/-- The head run of that wave and its PC (R14), with a lane that the predicate enables (R43). -/
def Runs (s : State) (c : Ctl) (run : Lanes) (pc : Word) : Prop :=
  (cw s).head = some (run, pc) ∧ (cw s).enabled run c ≠ 0

/-- The wave is resident, none of its register lines is away, and the flag that SETF names can rise (R40, R162). -/
def Steady (s : State) (setf : BitVec 4) : Prop :=
  (cw s).slot.isSome ∧ (∀ l, (s.cur, l) ∉ (s.core (cw s).core).missing) ∧
    (setf.toNat ≤ 11 → ((cw s).flag setf.toNat).toNat < 63)

/-- Of the whole machine only wave `k` differs. -/
def OnlyWave (s t : State) (k : Nat) : Prop := { t with waves := s.waves } = s ∧ ∀ j, j ≠ k → t.wave j = s.wave j

/-- Next(T, x): the run is at `pc`, every other thread where it was (R97). -/
def Moves (w x : Wave) (run : Lanes) (pc : Word) : Prop := ∀ l < 64, x.pcOf l = if run.getLsbD l then pc else w.pcOf l

/-- Every completion flag but those of `setf` is unchanged, and that one has risen by 1 (R39). -/
def Raises (w x : Wave) (setf : BitVec 4) : Prop :=
  ∀ i < 12, x.flag i = if i = setf.toNat then w.flag i + 1 else w.flag i

/-- The operation `f` is in flight under the next number, and no other operation has changed. -/
def AddsFlight (w x : Wave) (f : Flight) : Prop :=
  x.nextOp = w.nextOp + 1 ∧ AMap.find x.flights w.nextOp = some f ∧
    ∀ o, o ≠ w.nextOp → AMap.find x.flights o = AMap.find w.flights o

/-- Two waves differ at most in the places of their threads, their flags and their operations in flight. -/
def SameButIssue (w x : Wave) : Prop :=
  { x with pcs := w.pcs, f := w.f, flights := w.flights, nextOp := w.nextOp } = w

/-- A word issues with an operation in flight: the run goes to `pc`, f_SETF rises, and nothing else changes. -/
def Issues (s t : State) (c : Ctl) (run : Lanes) (pc : Word) (f : Flight) : Prop :=
  OnlyWave s t s.cur ∧ Moves (cw s) (cw t) run pc ∧ Raises (cw s) (cw t) c.h.setf ∧ AddsFlight (cw s) (cw t) f ∧
    SameButIssue (cw s) (cw t)

/-- A word of fixed latency issues: its writes are due after `lat` cycles (R39, R41). -/
def IssuesFixed (s t : State) (c : Ctl) (run : Lanes) (pc : Word) (lat : Nat) (ws : List RegWrite) : Prop :=
  Issues s t c run pc
    ⟨.fixed ((s.core (cw s).core).cycle + lat) (ws.map fun r => (r, (s.core (cw s).core).cycle + lat)), c.h.setf, run, []⟩

/-- The machine with some fields of the current wave put back. -/
def restored (t : State) (f : Wave → Wave) : State := t.putWave t.cur (f (cw t))

/-- A word without a result issues, and its threads go where `place` says: it completes one cycle later, which only a
flag can show (R39). -/
def IssuesTo (s t : State) (c : Ctl) (run : Lanes) (place : Nat → Word) : Prop :=
  OnlyWave s t s.cur ∧ (∀ l < 64, (cw t).pcOf l = place l) ∧ SameButIssue (cw s) (cw t) ∧
    if c.h.setf = 15#4 then (cw t).f = (cw s).f ∧ (cw t).flights = (cw s).flights ∧ (cw t).nextOp = (cw s).nextOp
    else Raises (cw s) (cw t) c.h.setf ∧
      AddsFlight (cw s) (cw t) ⟨.fixed ((s.core (cw s).core).cycle + 1) [], c.h.setf, run, []⟩

/-- The same, with the whole run at one PC. -/
def IssuesPlain (s t : State) (c : Ctl) (run : Lanes) (pc : Word) : Prop :=
  IssuesTo s t c run fun l => if run.getLsbD l then pc else (cw s).pcOf l

/-- The machine when `k` more cycles of the current wave's core have passed. -/
def later (s : State) (k : Nat) : State := s.onCore (cw s).core fun c => { c with cycle := c.cycle + k }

**Assigned task:**
Both the line containing "(R40, R162). -/" and the line containing "(setf.toNat ≤ 11" belong in the answer. Print them and every line above that falls between them exactly, and no others.

**Result of the exercise:**
/-- The wave is resident, none of its register lines is away, and the flag that SETF names can rise (R40, R162). -/
def Steady (s : State) (setf : BitVec 4) : Prop :=
  (cw s).slot.isSome ∧ (∀ l, (s.cur, l) ∉ (s.core (cw s).core).missing) ∧
    (setf.toNat ≤ 11 → ((cw s).flag setf.toNat).toNat < 63)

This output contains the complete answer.